# New Hollands new Big Balers



## stonegrownllc (Jul 31, 2011)

Anybody seen one or been lucky enough to be at the dealer orientations going on lately? My dealer just was in Idaho at the orientation and said it is way impressive! I saw the brochure they gave the dealers and it was one bad ass looking machine. Just wondering if anyone has seen one in person. Looked like some impressive features on the machine.
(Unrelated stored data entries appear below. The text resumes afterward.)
-- ==== Sys2Proof/Machine/Flags.lean ====
section
/-! DEFINITION. The codes of the spec: CRCs, the parities P and Q, and the encoding and scrambling of codewords. -/

namespace Sys2Proof.Machine

/-- One bit of a reflected CRC. -/
def crcBit (poly v : Nat) : Nat := if v % 2 = 1 then (v / 2) ^^^ poly else v / 2
/-- One byte of a reflected CRC. -/
def crcByte (poly v : Nat) (b : Byte) : Nat :=
  (List.range 8).foldl (fun a _ => crcBit poly a) (v ^^^ b.toNat)
/-- A reflected CRC of `w` bits with all-ones start and final inversion. -/
def crcRefl (poly w : Nat) (l : List Byte) : Nat :=
  l.foldl (crcByte poly) (2 ^ w - 1) ^^^ (2 ^ w - 1)
/-- CRC-32C (R46, R182, R188, R361, R424 to R427, R436, R440, R462). -/
def crc32c (l : List Byte) : Nat := crcRefl 0x82F63B78 32 l
/-- CRC-32 of IEEE 802.3 (R81, R82). -/
def crc32 (l : List Byte) : Nat := crcRefl 0xEDB88320 32 l
/-- The NVMe CRC-64 (R282; its polynomial PRESUMED from the NVMe specification, log 9). -/
def crc64 (l : List Byte) : Nat := crcRefl 0x9A6C9329AC4BC9B5 64 l
/-- The CRC-16 of T10 DIF (R282; its polynomial PRESUMED from T10, log 9). -/
def crc16 (l : List Byte) : Nat :=
  l.foldl (fun a b => (List.range 8).foldl
    (fun x _ => if x ≥ 0x8000 then ((2 * x) % 65536) ^^^ 0x8BB7 else 2 * x) (a ^^^ (b.toNat * 256))) 0

/-- Multiplication by g = 2 in GF(2^8) with 0x11D (R208). -/
def gfDouble (a : Nat) : Nat := if a ≥ 128 then (2 * a) ^^^ 0x11D else 2 * a
/-- Multiplication in GF(2^8) (R208). -/
def gfMul (a b : Nat) : Nat :=
  (List.range 8).foldl (fun acc i => if b.testBit i then acc ^^^ (List.range i).foldl (fun x _ => gfDouble x) a else acc) 0
/-- g to a power. -/
def gfPow (n : Nat) : Nat := (List.range n).foldl (fun x _ => gfDouble x) 1
/-- The multiplicative inverse: a to the 254. -/
def gfInv (a : Nat) : Nat := (List.range 254).foldl (fun x _ => gfMul x a) 1

/-- The bytes of a wide number, least significant first. -/
def bytesOf (n v : Nat) : List Nat := (List.range n).map (fun i => v / 256 ^ i % 256)
/-- Multiply every byte of an information field by a constant. -/
def gfScale (c : Nat) (v : BitVec 32896) : BitVec 32896 :=
  BitVec.ofNat 32896 ((bytesOf 4112 v.toNat).foldr (fun b acc => gfMul c b + 256 * acc) 0)

/-- The 4,112 information bytes of a codeword (R108, R114): the data field, then the tag. -/
def tagBits (t : Sys2Proof.Tag) : Nat :=
  t.seqLo % 2 ^ 48 + 2 ^ 48 * (t.lba % 2 ^ 44) + 2 ^ 92 * (t.kind % 16) + 2 ^ 96 * (t.nsx % 4096)
    + flag t.cfirst 108 + flag t.clast 109 + flag t.lost 110 + 2 ^ 112 * (t.bandChk % 65536)
def infoBits (c : Sys2Proof.Codeword) : BitVec 32896 :=
  BitVec.ofNat 32896 (c.data.toNat + 2 ^ 32768 * tagBits c.tag)
/-- The codeword of information bytes (R108, R114). -/
def ofInfo (v : BitVec 32896) : Sys2Proof.Codeword :=
  let t := v.toNat / 2 ^ 32768
  { data := BitVec.ofNat 32768 v.toNat,
    tag := { seqLo := t % 2 ^ 48, lba := t / 2 ^ 48 % 2 ^ 44, kind := t / 2 ^ 92 % 16, nsx := t / 2 ^ 96 % 4096,
             cfirst := t.testBit 108, clast := t.testBit 109, lost := t.testBit 110, bandChk := t / 2 ^ 112 % 65536 } }

/-! ## Encoding and scrambling (R107 to R109) -/

/-- One run of 28 bits of PRBS31 (x^31 + x^28 + 1) from the 31 bits before it, oldest lowest: the run, and the 31 bits then before the next. -/
def prbsRun (h : Nat) : Nat × Nat :=
  let new := (h % 2 ^ 28) ^^^ (h / 8 % 2 ^ 28)
  (new, h / 2 ^ 28 + 8 * new)
/-- `n` runs of the sequence, first bit lowest. -/
def prbsRuns : Nat → Nat → Nat
  | 0, _ => 0
  | n + 1, h => (prbsRun h).1 + 2 ^ 28 * prbsRuns n (prbsRun h).2
/-- The register's 31 bits, newest lowest, as the bits before the sequence, oldest lowest. -/
def reverse31 (v : Nat) : Nat := ((List.range 31).map (fun i => flag (v.testBit i) (30 - i))).sum
/-- The seed of a location (R108): page `q` of a die-block, codeword `k`. -/
def scrambleSeed (die block q k : Nat) : Nat :=
  let v := crc32c (toLe 1 die ++ toLe 2 block ++ toLe 2 q ++ toLe 1 k ++ [0, 0]) % 2 ^ 31
  if v = 0 then 1 else v
/-- The 36,864 bits that scramble a codeword at a location (R108). DESIGN CHOICE: seed bit j is the bit j + 1 places before the sequence, and the sequence meets the codeword at bit 0 of byte 0 first (assumption log 14). -/
def scrambler (die block q k : Nat) : BitVec 36864 := BitVec.ofNat 36864 (prbsRuns 1317 (reverse31 (scrambleSeed die block q k)))
/-- A codeword as it travels to a location (R107, R108): information bytes and LDPC parity, scrambled. -/
def wireWord (die block q k : Nat) (info : BitVec 32896) : BitVec 36864 :=
  (Config.ldpcParity info ++ info) ^^^ scrambler die block q k

/-- The information bytes of a codeword that was read and corrected, the sequence of its location removed (R108). -/
def descramble (die block q k : Nat) (word : BitVec 36864) : BitVec 32896 := (word ^^^ scrambler die block q k).setWidth 32896

/-- Recover the missing data members of a codeword row (R211), byte by byte: `d` the present data members with their numbers, `miss` the missing ones. -/
def recoverByte (d : List (Nat × Nat)) (p q : Option Nat) (miss : List Nat) : List (Nat × Nat) :=
  let dx := d.foldl (fun a e => a ^^^ e.2) 0
  let dq := d.foldl (fun a e => a ^^^ gfMul (gfPow e.1) e.2) 0
  match miss, p, q with
  | [j], some p, _ => [(j, p ^^^ dx)]
  | [j], none, some q => [(j, gfMul (gfInv (gfPow j)) (q ^^^ dq))]
  | [i, j], some p, some q =>
    let p' := p ^^^ dx
    let q' := q ^^^ dq
    let dj := gfMul (gfInv (gfPow i ^^^ gfPow j)) (q' ^^^ gfMul (gfPow i) p')
    [(i, p' ^^^ dj), (j, dj)]
  | _, _, _ => []

/-- The same over whole information fields. -/
def recoverInfo (d : List (Nat × BitVec 32896)) (p q : Option (BitVec 32896)) (miss : List Nat) : List (Nat × BitVec 32896) :=
  let at_ := fun (v : BitVec 32896) (i : Nat) => v.toNat / 256 ^ i % 256
  let per := (List.range 4112).map (fun i => recoverByte (d.map (fun e => (e.1, at_ e.2 i))) (p.map (at_ · i)) (q.map (at_ · i)) miss)
  miss.map (fun j => (j, BitVec.ofNat 32896 (per.foldr (fun l acc => ((l.find? (fun e => e.1 = j)).map (·.2)).getD 0 + 256 * acc) 0)))

end Sys2Proof.Machine
end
They actually gave them numbers that make sense such as Big Baler 340 and Big Baler 330. I am starting to save my money already.


----------



## Vol (Jul 5, 2009)

Large square??

Regards, Mike


----------



## rjmoses (Apr 4, 2010)

Here's a link to the BB9040 offered in the UK. They had links to other new models, like BB9050, but those have been removed.

http://agriculture.newholland.com/uk/en/Products/Balers/BB9040/Pages/Knotting_details.aspx

Can't wait for them to show up in the US.

Ralph


----------



## JoshA (Apr 16, 2008)

Best looking big baler I've seen, like the look of it even better than the current line of Hesstons!


----------



## Teslan (Aug 20, 2011)

But it appears they have the same cheap toolbox that new holland puts on everything these days. That when loaded with tools will break after so many bumps. It does look good though. I wonder if it will have on board hydraulics like the Hesstons.


----------



## stonegrownllc (Jul 31, 2011)

The one I seen was Red and it showed a good picture of the new pickup on it. Has a small auger on the top and a bigger one on the bottom. The salesman I talked to said they cut two of the bales open and then rebaled them and just plowed right through them and spit em out the back. I have a feeling hesston and krone might have there hands full after these hit the ground.


----------



## Teslan (Aug 20, 2011)

I found an article on the new NH ones and the only thing that it has that the Hesston doesn't already have is that roller thing above the hay pickup. At least that the article mentions. I didn't see that it has onboard hydraulics like the hesston has. I like that feature alot. I don't know enough about the Krones.


----------



## stonegrownllc (Jul 31, 2011)

I have a NH and the only hydraulic hookup is to lower the pickup and fold out the baler chute. All the pressures are ran off a pump in the baler.


----------



## CF-Farmer (Jan 10, 2012)

I am not to sure but I thought New Holland put onboard hydraulics on there balers when they came out with the BB line. Then Hesstion followed with there new one's. But not sure. I know it makes a lot better bales with onboard hydraulics. I do know that is a bad ass looking baler. I hope it bales like it looks. Can't wait to watch one run.


----------



## Gearclash (Nov 25, 2010)

I know for sure that on board hydraulics for the hydroformatic bale chamber were on New Holland's first generation of mid and large squares which was the D800, D1000, and D2000. These precede the BB series.


----------



## Teslan (Aug 20, 2011)

When I looked at NH and Hesston 3x3 balers last fall I was told that the NH needed 6 Hydraulic connections and just assumed that was because it didn't have on board hydraulics and there was no mention of it in the literature for the NH while Massey brags about it. Plus the NH sales guy didn't mention that at all either while the Massey sales guy did. I must be wrong then. We bought the Massey 3x3 baler and it's been great. Although the accumulator on it has had a few issues one of which I must call the dealer about right now.


----------



## Anthony (Oct 15, 2010)

Same old girl with a new dress, bigger flywheel, slightly more PS/M and tweeked intake and pickup. This is still only a 50-70K bale baler with no longevity or long term reliablity to its design. Same old solid hitch welded straight into the frame design as Hesston. But it does look good. "This what I call a John Deere make over".


----------



## Hank- in or (Feb 12, 2009)

Here is a link to the new baler. I would have to see one in person before I get very excited being a previous NH BB960 owner.
http://agriculture.newholland.com/uk/en/WNH/news/Pages/2012_BBlaunch_news.aspx


----------



## Teslan (Aug 20, 2011)

ooo it has a water tank for hand washing. Now that's luxury. I'm kinda chuckling about all the references to operator comfort and such. I don't ride on the baler itself. Comfort is all in the tractor and the tractor alone. Now if they can figure out how to keep dust and hay from parking itself on the baler anywhere but the bale chamber I'm sold. That would be luxury.


----------